- Corona El rey Carlos III reaparece en público visitando un centro de tratamiento de cáncer
- Reino Unido El rey Carlos III o la resiliencia de la Monarquía británica
"Siempre es un poco un shock cuando te lo dicen, ¿verdad?". La confesión de Carlos III a Lesley Woodbridge, en segunda ronda de quimioterapia por un sarcoma, puso el contrapunto humano a la esperada reaparición en público del monarca británico el pasado martes tras su propio diagnóstico de cáncer y a tiempo para el primer aniversario de su histórica coronación.
En el hospital MacMillan de Londres dejó una profunda huella la visita del rey táctil, presto a dar no ya una sino las dos manos a los enfermos en señal de alivio y esperanza, mientras la reina Camila compartía también sus experiencias con las familias.

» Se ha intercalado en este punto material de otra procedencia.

def execChannelUvlo (c : Fin 64) (r : Rail) (s : State) : Host.Outcome State Fault Refusal :=
  .next (if powered s then channelUvlo c r.neg r.v r.held s else s)

def execChannelUvloRecover (c : Fin 64) (r : Rail) (s : State) : Host.Outcome State Fault Refusal :=
  .next (if powered s then channelUvloRecover c r.neg r.v r.held s else s)

/-- R317: the bootstrap voltage of pair 24 + `j` is measured, in 0.1 V: below 8.0 V it cuts the high side, at 9.0 V or above the next
on-interval may conduct. -/
def execBootstrapLow (j : Fin 8) (v : Fin 256) (s : State) : Host.Outcome State Fault Refusal :=
  .next (if powered s then
    (let k := 24 + j.val
     let p := pIC (pairTile k)
     let q := k % 4
     let s1 := setFld p 0x74 (8 * q) 8 v s
     if (v : Nat) < 80 then
       drivePair k (flag p 3 (setBit p 0x5C (8 + q) true (setPairH k { pairH s1 k with bstCut := true, bstNew := false } s1)))
     else if 90 ≤ (v : Nat) then
       setBit p 0x5C (8 + q) false (setPairH k { pairH s1 k with bstNew := (pairH s1 k).bstCut } s1)
     else setPairH k { pairH s1 k with bstNew := false } s1) else s)

/-! ## Gate enables (R309, R310) -/

/-- R310: the enable of a tile is withdrawn at the tile: Scarab's (`bySafety`), or its own, by clearing `GENP`. -/
def execGateEnableWithdrawn (t : Fin 8) (bySafety : Bool) (s : State) : Host.Outcome State Fault Refusal :=
  .next (if powered s then
    (if bySafety then refreshTile t { s with genS := clrN s.genS (2 ^ (t : Nat)) }
     else refreshTile t (setBit (pIC t) 0x08 0 false s)) else s)

/-! ## Measurements (R329 to R331) -/

/-- R329: `IMAIN_c` in 0.1 A; a current beyond the field is a free value (log entry 18). -/
def setImain (c isns : Nat) (s : State) : State :=
  let k := rg s pCAL (0x580 + 4 * c)
  let q := (rneDiv (isns * k) 6553600).toNat
  let o := 0x180 + 4 * (c % 8)
  if q < 2 ^ 16 then setFld (pIC (c / 8)) o 0 16 q s else freeStep (setFld (pIC (c / 8)) o 0 16 (freeNow s) s)

/-- R329: the measurement point of an on-interval is reached; `DEC` intervals pass between two measured ones. -/
def measure (c isns vds : Nat) (s : State) : State :=
  let k := c / 2
  let p := pIC (c / 8)
  let h := pairH s k
  let n := if c % 2 = 0 then h.meas else h.measLo
  let put := fun (x : Nat) (s : State) =>
    setPairH k (if c % 2 = 0 then { pairH s k with meas := x } else { pairH s k with measLo := x }) s
  if n < fld s p 0x48 16 8 then put (n + 1) s
  else
    let o := 0x10C + 16 * (c % 8)
    let i := satN 1023 isns
    let seq := (fld s p o 20 8 + 1) % 256
    ledMeasure c (setImain c i (setRg p o (i + 2 ^ 10 * satN 1023 vds + 2 ^ 20 * seq) (put 0 s)))

/-- R329: an on-interval is measured once, at its measurement point. -/
def measureDue (s : State) (c : Nat) : Bool :=
  let x := chanH s c
  x.on && ! x.taken && decide (x.onAt + 5 * fld s (pIC (c / 8)) 0x48 0 10 ≤ s.tick)

def execChannelMeasurement (c : Fin 48) (isns : Nat) (vds : Nat) (s : State) : Host.Outcome State Fault Refusal :=
  .next (if powered s ∧ measureDue s c then measure c isns vds (setChanH c { chanH s c with taken := true } s) else s)

/-- R330: the tile and temperature register of NTC pair `n`. -/
def ntcTile (n : Nat) : Nat := if n < 12 then n / 2 else n - 6
def ntcReg (n : Nat) : Nat := if n < 12 ∧ n % 2 = 1 then 0x58 else 0x54

/-- R331: a temperature level, reached at `lim`, which clears 5.0 °C below. -/
def tempLevel (was : Bool) (t lim : Int) : Bool := decide (lim ≤ t) || (was && decide (lim - 5 * 256 ≤ t))

/-- The first `k` binary digits of the logarithm to base 2 of `x` / 2^60 (at least 1, below 2): the sum so far, doubled with each. -/
def log2Digits : Nat → Nat → Nat → Nat
  | 0, _, acc => acc
  | k + 1, x, acc =>
    let y := x * x / 2 ^ 60
    if 2 ^ 61 ≤ y then log2Digits k (y / 2) (2 * acc + 1) else log2Digits k y (2 * acc)

/-- The logarithm to base 2 of a positive number `n`, in units of 2^-40. -/
def log2Q (n : Nat) : Int :=
  let e := n.log2
  (e : Int) * 2 ^ 40 + log2Digits 40 (n * 2 ^ 60 / 2 ^ e) 0

/-- R330: the temperature of an NTC of resistance `r` (mΩ), in 1/256 °C, by R = R26 × exp(B × (1/T − 1/298.15 K)), that is
T = 298.15 × B / (B + 298.15 × ln(R / R26)). `r26` in 10 Ω units. With R26 or B 0 the law gives none. Rounding and accuracy: log
entry 112. -/
def ntcLaw (r26 b r : Nat) : Option Int :=
  if r26 = 0 ∨ b = 0 ∨ r = 0 then none
  else
    -- ln 2 in units of 2^-40; the logarithm in units of 2^-40; B + 298.15 × ln(R / R26) in units of 2^-40 / 100
    let ln : Int := (log2Q r - log2Q (r26 * 10000)) * 762123384786 / 2 ^ 40
    let den : Int := (b : Int) * 100 * 2 ^ 40 + 29815 * ln
    if den ≤ 0 then some 0x8000
    else some (rneDiv (29815 * b * 256 * 2 ^ 40 - 273 * 256 * den - 15 * 256 * den / 100) den.toNat)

Fue una visita hasta cierto punto íntima, como prolongación de aquellos apretones de manos de la misa del Domingo de Resurrección en la que Carlos III ensayó ya su nuevo papel como un monarca vulnerable y cercano de 75 años.
El shock de su propio diagnóstico, unido al anuncio de Kate Middleton, ha dejado paso a una sensación de empatía compartida por millones de británicos y reflejada en las encuestas que le dan al rey Carlos un 66% de popularidad, el punto más alto desde que heredó la Corona en septiembre del 2022, entonces con un 70% de aprobación popular..
La imagen del príncipe petulante e irascible que arrastró durante décadas quedó atrás, como certificó el propio Carlos cuando bromeó en el último banquete anual del Lord Mayor de Londres sobre "las frustrantes vicisitudes por las que pasé con las plumas y los tinteros en el último año". Pese a los borrones iniciales, lo cierto es que la transición entre los dos reinados fue al final bastante más suave de lo que muchos presagiaban... Hasta que Carlos y Kate pasaron por la London Clinic y todo se precipitó, gracias también en parte a los silencios y a la torpeza de la Casa Real a la hora de marcar la narrativa.
El revuelo no cesa en las redes, y días antes de la reaparición de Carlos asistimos al último delirio de la rumorología, proveniente desde los medios digitales del otro lado del Atlántico y propagado por el coro incesante de nuestras tertulias. Que si el rey "no está bien", que si han puesto al día la operación Menai Bridge -los planes para su funeral-...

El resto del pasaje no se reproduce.